The occurrence of an event of default under the Credit Agreement could result in the acceleration of the repayment obligations of AWCC thereunder. The events of default in the Credit Agreement include, but are not limited to (i) the failure of AWCC to pay when due principal or interest under the Credit Agreement, (ii) the failure to observe or perform AWCC’s covenants contained in the Credit Agreement (including the covenants described in the preceding paragraph), subject in certain circumstances to grace periods and notice requirements provided in the Credit Agreement, (iii) any representation, warranty, certification or statement made by or on behalf of AWCC under the Credit Agreement or under any loan document or other document delivered pursuant to the Credit Agreement or a loan document being incorrect in any material respect when made, (iv) the failure of AWCC, American Water or any significant subsidiary of American Water to pay amounts due under certain other indebtedness, (v) the default of American Water in the performance or observance of any obligation or condition under specified provisions of the Support Agreement, (v) the occurrence of certain bankruptcy events, judgments or decrees against AWCC, American Water or any significant subsidiary of American Water, (vi) the failure of AWCC, American Water or any significant subsidiary of American Water to pay or otherwise discharge certain monetary judgments, (vii) the occurrence of certain events under the Employee Retirement Income Security Act of 1974, as amended (“ERISA”), or with respect to certain employee pension benefit plans covered by ERISA, (viii) the unenforceability of any material provision of the Support Agreement, or the assertion by any court or governmental or regulatory body having jurisdiction over American Water of the unenforceability of any such provision in writing, or the contesting by American Water of the validity or enforceability of any such provision, (ix) the occurrence of a change of control (as defined in the Credit Agreement) involving American Water, or (x) American Water ceasing to own, directly or indirectly, all of the common stock of AWCC.
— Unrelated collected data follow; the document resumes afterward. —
-- ==== Sys2Proof/Machine/Inkwell.lean ====
section
/-! DEFINITION. The inkwell: BMODE, ICLR, the three forms of IDRAIN with their conversions, and the power-up zeroing (R117 to R138, R153 to R155). -/
namespace Sys2Proof.Machine

/-- BMODE #semi: an MTC to BMODE (R120). -/
def bmodeBody (semi : BitVec 3) : Body := fun _ b s => .ok (touchCtl { b with bmode := semi.setWidth 64 }) s

/-- INKRANGE of n rows from base, n not 0 (R119). -/
def rangeFault (s : State) (t base n : Nat) : Option Exc :=
  if inkRows s.var < base + n then some (inkRange t (max base (inkRows s.var))) else none

/-- ICLR (R126). -/
def iclrBody (gr gc : GReg) : Body := fun k b s =>
  let n := (rg b gc).toNat
  if n = 0 then .ok b s
  else checked (fun s => [rangeFault s 0 (inkBase b gr) n]) (boardAccept fun _ b s =>
    .ok b (acceptOp s { newOp .iclr b s with base := inkBase b gr, n := n, semi := semiOf b })) k b s

/-- Tile rows per inkwell row of a type (R128). -/
def rowsPer (e : BitVec 4) : Nat := match e.toNat with | 8 | 9 => 2 | 10 => 4 | _ => 1

/-- SRSEED after an accepted drain of n rows (R154). -/
def advanceSeed (b : Bank) (o : DrainOpts) (n : Nat) : Bank :=
  if o.sr then touchCtl { b with srseed := setField b.srseed 63 32 (fieldN b.srseed 63 32 + n) } else b

/-- The checks of a tile drain (R128). -/
def drainTileFault (s : State) (b : Bank) (gr : GReg) (t : TReg) (o : DrainOpts) : Option Exc :=
  let x := accTile s t
  let p := rowsPer x.etype
  let base := inkBase b gr
  match lowest [
    (3, x.etype == 0 || 12 ≤ x.etype.toNat),
    (1, tileRows x % p != 0),
    (2, boardB s.var < 64 * o.ecol.toNat + p * tileElems x),
    (5, inkRows s.var < base + tileRows x / p)] with
  | some 5 => some (inkRange t.val (max base (inkRows s.var)))
  | some k => some (shapeExc k t)
  | none => none

/-- IDRAIN, tile target (R128). -/
def idrainTileBody (gr : GReg) (t : TReg) (o : DrainOpts) : Body := fun k b s =>
  checked (fun s => [ownFault s t, stateFault s t, drainTileFault s b gr t o]) (boardAccept fun _ b s =>
    let x := accTile s t
    let n := tileRows x / rowsPer x.etype
    let op := { newOp .idrainT b s with t := t, base := inkBase b gr, n := n, semi := semiOf b, opts := o, srseed := b.srseed }
    .ok (advanceSeed b o n) (settleTile (setDirty (acceptOp s op) t) t s.tiles[t].base)) k b s

/-- The converted entries of one inkwell row: entries from first on, n of them (R132, R153, R154). -/
def drainRow (s : State) (e : BitVec 4) (mxTile : Bool) (semi : BitVec 3) (o : DrainOpts) (seed : W64) (row k first n : Nat) : List Cv :=
  (List.range n).map fun i =>
    drainEntry e mxTile semi o (BitVec.ofNat 32 (fieldN seed 31 0)) (BitVec.ofNat 32 (fieldN seed 63 32 + k)) (first + i)
      (inkRead s semi row (first + i))

/-- Codes of w bits packed from bit 0 up (R12, R140). -/
def packCodes (w : Nat) (l : List Nat) : Nat := l.foldr (fun c acc => acc * 2 ^ w + c % 2 ^ w) 0

/-- The sidecar row of a drained tile row: the output scale, or 0xFF where a block holds a NaN (R129). -/
def drainScales (o : DrainOpts) (n : Nat) (cs : List Cv) : ScaleWord :=
  let base : Nat := if o.osc then o.scale.toNat else 0x7F
  let bytes := (List.range n).map fun b => if ((cs.drop (32 * b)).take 32).any (·.nan) then 0xFF else base
  setField scaleOnes (8 * n - 1) 0 (packCodes 8 bytes)

/-- A read of n entries of an inkwell row by a drain: uncorrectable ones are recorded, and the row gives its sample (R138, R307). -/
def drainMeet (s : State) (semi : BitVec 3) (row first n : Nat) : State :=
  rowSample (inkMeetRow s row first n) true semi ((List.range n).map fun i => spGet 0 s.ink (1024 * row + first + i))

/-- The tile with row r drained; the first of the tile rows that share an inkwell row reads it (R128, R129). -/
def drainTileRow (o : Op) (s : State) (r : Nat) : State :=
  let x := s.tiles[o.t]
  let p := rowsPer x.etype
  let e := tileElems x
  let s0 := if r % p = 0 then drainMeet s o.semi (o.base + r / p) (64 * o.opts.ecol.toNat) (p * e) else s
  let cs := drainRow s0 x.etype x.mx o.semi o.opts o.srseed (o.base + r / p) (r / p) (64 * o.opts.ecol.toNat + r % p * e) e
  let s1 := putRow s0 o.t r (BitVec.ofNat 8192 (packCodes (etypeBits x.etype) (cs.map (·.code))))
  if x.mx then putScale s1 o.t r (drainScales o.opts (tileScales x) cs) else s1

/-- An encoding of IDRAIN that depends on the configuration: its entries must lie in the row (R127). -/
def drainFits (s : State) (o : DrainOpts) : Bool := decide (64 * (o.ecol.toNat + o.nent.toNat + 1) ≤ boardB s.var)

/-- IDRAIN, vector target: at the ROB head, once every earlier writer has written the row (R130, R133 rule 5). -/
def idrainVectorBody (c : Instr) (gr : GReg) (vd : VReg) (o : DrainOpts) : Body := fun k b s =>
  if drainFits s o = false then .exc (undefExc c) b s
  else checked (fun s => [rangeFault s 0 (inkBase b gr) 1]) (fun _ b s =>
    let base := inkBase b gr
    if s.inkZeroing || writeHolds s.ops base then .wait s
    else
      let n := 64 * (o.nent.toNat + 1)
      let w := etypeBits o.otype
      let cs := drainRow s o.otype false (semiOf b) o b.srseed base 0 (64 * o.ecol.toNat) n
      let v := setField b.v[vd] (n * w - 1) 0 (packCodes w (cs.map (·.code)))
      .ok (wv (advanceSeed b o 1) vd v) (drainMeet s (semiOf b) base (64 * o.ecol.toNat) n)) k b s

/-- IDRAIN, memory target (R131). -/
def idrainMemoryBody (c : Instr) (gr ga gb : GReg) (q : QNum) (o : DrainOpts) : Body := fun k b s =>
  if drainFits s o = false then .exc (undefExc c) b s
  else
    let n := fieldN (rg b gb) 44 32 + 1
    checked (fun s => [rangeFault s 0 (inkBase b gr) n]) (boardAccept fun _ b s =>
      if queueRoom s q then
        .ok (advanceSeed b o n) (acceptOp s { newOp .idrainM b s with
          q := q, ga := rg b ga, gb := sext64 32 (fieldN (rg b gb) 31 0), base := inkBase b gr, n := n, semi := semiOf b, opts := o, srseed := b.srseed })
      else .wait s) k b s

/-- The bytes that row k of a memory drain writes (R131). -/
def drainBytes (s : State) (o : Op) (k : Nat) : List Byte :=
  let n := 64 * (o.opts.nent.toNat + 1)
  let first := 64 * o.opts.ecol.toNat
  if o.opts.otype = 0 then
    (List.range n).flatMap fun i => toBytes 5 (inkRead s o.semi (o.base + k) (first + i))
  else
    let w := etypeBits o.opts.otype
    let cs := drainRow s o.opts.otype false o.semi o.opts o.srseed (o.base + k) k first n
    toBytes (n * w / 8) (BitVec.ofNat (n * w) (packCodes w (cs.map (·.code))))

/-- The bytes of a row of a memory drain. -/
def drainLen (o : Op) : Nat :=
  let n := 64 * (o.opts.nent.toNat + 1)
  if o.opts.otype = 0 then 5 * n else n * etypeBits o.opts.otype / 8

/-- Whether the service port may read row l of a memory drain, or has read it (R133 rules 1 to 3, R137). -/
def drainMay (s : State) (o : Op) (l : Nat) : Bool :=
  let e := earlier s o
  decide (l < o.port) || (!s.inkZeroing && domRuns s dBoard && runsStarted e && portFree e && !writeHolds e (o.base + l))

/-- The service port reads row l of a memory drain for its requests; a row read before, as a restart finds it, is not read again
(R131, R133). -/
def drainTake (s : State) (o : Op) (l : Nat) : State :=
  if l < o.port then s
  else
    updOp (drainMeet s o.semi (o.base + l) (64 * o.opts.ecol.toNat) (64 * (o.opts.nent.toNat + 1))) o.id fun y =>
      { y with port := l + 1, buf := (l, drainBytes s o l) :: y.buf }

/-- How a memory drain issues: as soon as the service port has read a row, in requests that end at 64-byte boundaries (R131, R170). -/
def drainIssuer : Issuer where
  req _ o :=
    let va := o.ga + o.gb * BitVec.ofNat 64 o.iline + BitVec.ofNat 64 o.ioff
    ⟨min (drainLen o - o.ioff) (64 - va.toNat % 64), 1, [(true, va)]⟩
  len _ o := drainLen o
  may s o := drainMay s o o.iline
  take s o := drainTake s o o.iline

/-- The memory drains accepted before an operation have issued what they may (R131, R133). -/
def portAdvance (s : State) (o : Op) : State :=
  (earlier s o).foldl (fun s e => if e.kind = .idrainM then issueTo drainIssuer e.id e.n 0 (poolSize + 1) s else s) s

/-- A_ROW_ENTRY: the next A-row enters when its tile, the duty and the inkwell's order permit (R102, R105, R114, R133). -/
def execARowEntry (s : State) : Host.Outcome State Fault Refusal :=
  event s <| (edgeOp s.ops).bind fun o =>
    let s0 := portAdvance s o
    if o.kind = .brun ∧ o.started ∧ s.bd.entered ≤ s.bd.duty.toNat ∧ s.inkZeroing = false ∧ domRuns s dBoard
        ∧ serviceHolds (earlier s0 o) (o.base + o.prog) = false then
      let x := s.tiles[o.t]
      let p := s.bd.planes[s.bd.active]
      let sums := (List.range p.pr.n).map fun j => (runEntry s o x.etype j, rowResult o.semi x p o.prog j)
      let s1 := rowRead s0 o.t (BitVec.ofNat 10 o.prog)
      some { updOp s1 o.id (fun y => { y with prog := o.prog + 1 }) with
        bd := { s.bd with entered := s.bd.entered + 1, flight := s.bd.flight ++ [.row o.id o.prog sums] } }
    else none

/-- BMODE (R120). -/
def execBmode (semi : BitVec 3) (s : State) : Host.Outcome State Fault Refusal := issue (.bmode semi) (bmodeBody semi) s
/-- ICLR (R126). -/
def execIclr (gr gc : GReg) (s : State) : Host.Outcome State Fault Refusal := boardInstr (.iclr gr gc) (iclrBody gr gc) s
/-- IDRAIN, tile target (R128). -/
def execIdrainTile (gr : GReg) (t : TReg) (o : DrainOpts) (s : State) : Host.Outcome State Fault Refusal :=
  boardInstr (.idrainTile gr t o) (domGate dTile (.idrainTile gr t o) (idrainTileBody gr t o)) s
/-- IDRAIN, vector target (R130). -/
def execIdrainVector (gr : GReg) (vd : VReg) (o : DrainOpts) (s : State) : Host.Outcome State Fault Refusal :=
  boardInstr (.idrainVector gr vd o) (vecGate (.idrainVector gr vd o) (idrainVectorBody (.idrainVector gr vd o) gr vd o)) s
/-- IDRAIN, memory target (R131). -/
def execIdrainMemory (gr ga gb : GReg) (q : QNum) (o : DrainOpts) (s : State) : Host.Outcome State Fault Refusal :=
  boardInstr (.idrainMemory gr ga gb q o)
    (domGate dStream (.idrainMemory gr ga gb q o) (idrainMemoryBody (.idrainMemory gr ga gb q o) gr ga gb q o)) s

/-- Whether an operation of the service port may work on its rows (R133 rules 1 to 3). -/
def serviceReady (s : State) (o : Op) : Bool :=
  let l := earlier s o
  !s.inkZeroing && domRuns s dBoard && runsStarted l && portFree l && (List.range o.n).all fun i => !writeHolds l (o.base + i)

/-- ICLR_COMPLETE: the identity stands in every entry of the rows (R126). -/
def execIclrComplete (s : State) : Host.Outcome State Fault Refusal :=
  event s <| (s.ops.find? fun o => o.kind == .iclr).bind fun o =>
    let s0 := portAdvance s o
    let free := (List.range o.n).all fun i => !serviceHolds (earlier s0 o) (o.base + i)
    if serviceReady s0 o ∧ free then
      let s1 := (List.range o.n).foldl (fun s i =>
        (List.range (boardB s.var)).foldl (fun s e => inkWrite s (o.base + i) e (inkIdentity o.semi)) s) s0
      some (dropOp s1 o.id)
    else none

/-- IDRAIN_TILE_COMPLETE: the rows are drained and the tile is READY (R128). -/
def execIdrainTileComplete (t : TReg) (s : State) : Host.Outcome State Fault Refusal :=
  event s <| (workingOp s .idrainT t).bind fun o =>
    let s0 := portAdvance s o
    if serviceReady s0 o then
      let s1 := (List.range (tileRows s.tiles[t])).foldl (drainTileRow o) s0
      some (settleTile (dropOp s1 o.id) t .ready)
    else none

/-- The first memory drain of a queue at work. -/
def liveDrain (s : State) (q : QNum) : Option Op := s.ops.find? fun o => o.kind == .idrainM && o.q == q && opLive o

/-- IDRAIN_MEMORY_COMPLETE: every row is written and visible (R131, R418). -/
def execIdrainMemoryComplete (q : QNum) (s : State) : Host.Outcome State Fault Refusal :=
  event s <| (liveDrain s q).map fun o => if o.n ≤ o.prog then finishQueued s o else settleLines s

end Sys2Proof.Machine
end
The information provided under Item 1.01 of this Form 8-K is incorporated by reference herein in response to this Item 2.03.
Item 8.01.    Other Events.
On March 21, 2018, AWCC increased the size of the CP Program to permit the issuance of short-term commercial paper notes by AWCC in an aggregate principal amount not to exceed $2.1 billion outstanding at any time. Prior to this increase, the CP Program permitted AWCC to issue short-term commercial paper notes in an aggregate principal amount not to exceed $1.6 billion outstanding at any time. The notes issued by AWCC under the CP Program are considered “debt” for purposes of the Support Agreement. As of March 20, 2018, AWCC had $1,183 million in commercial paper outstanding.
The commercial paper notes and related obligations of American Water under the Support Agreement have not been and will not be registered under the Securities Act of 1933, as amended, and may not be offered or sold absent registration or an applicable exemption from such registration requirements. The information contained in this Current Report on Form 8-K shall not constitute an offer to sell or the solicitation of an offer to buy commercial paper notes issued by AWCC from time to time under the CP Program or the related support obligations of American Water under the Support Agreement.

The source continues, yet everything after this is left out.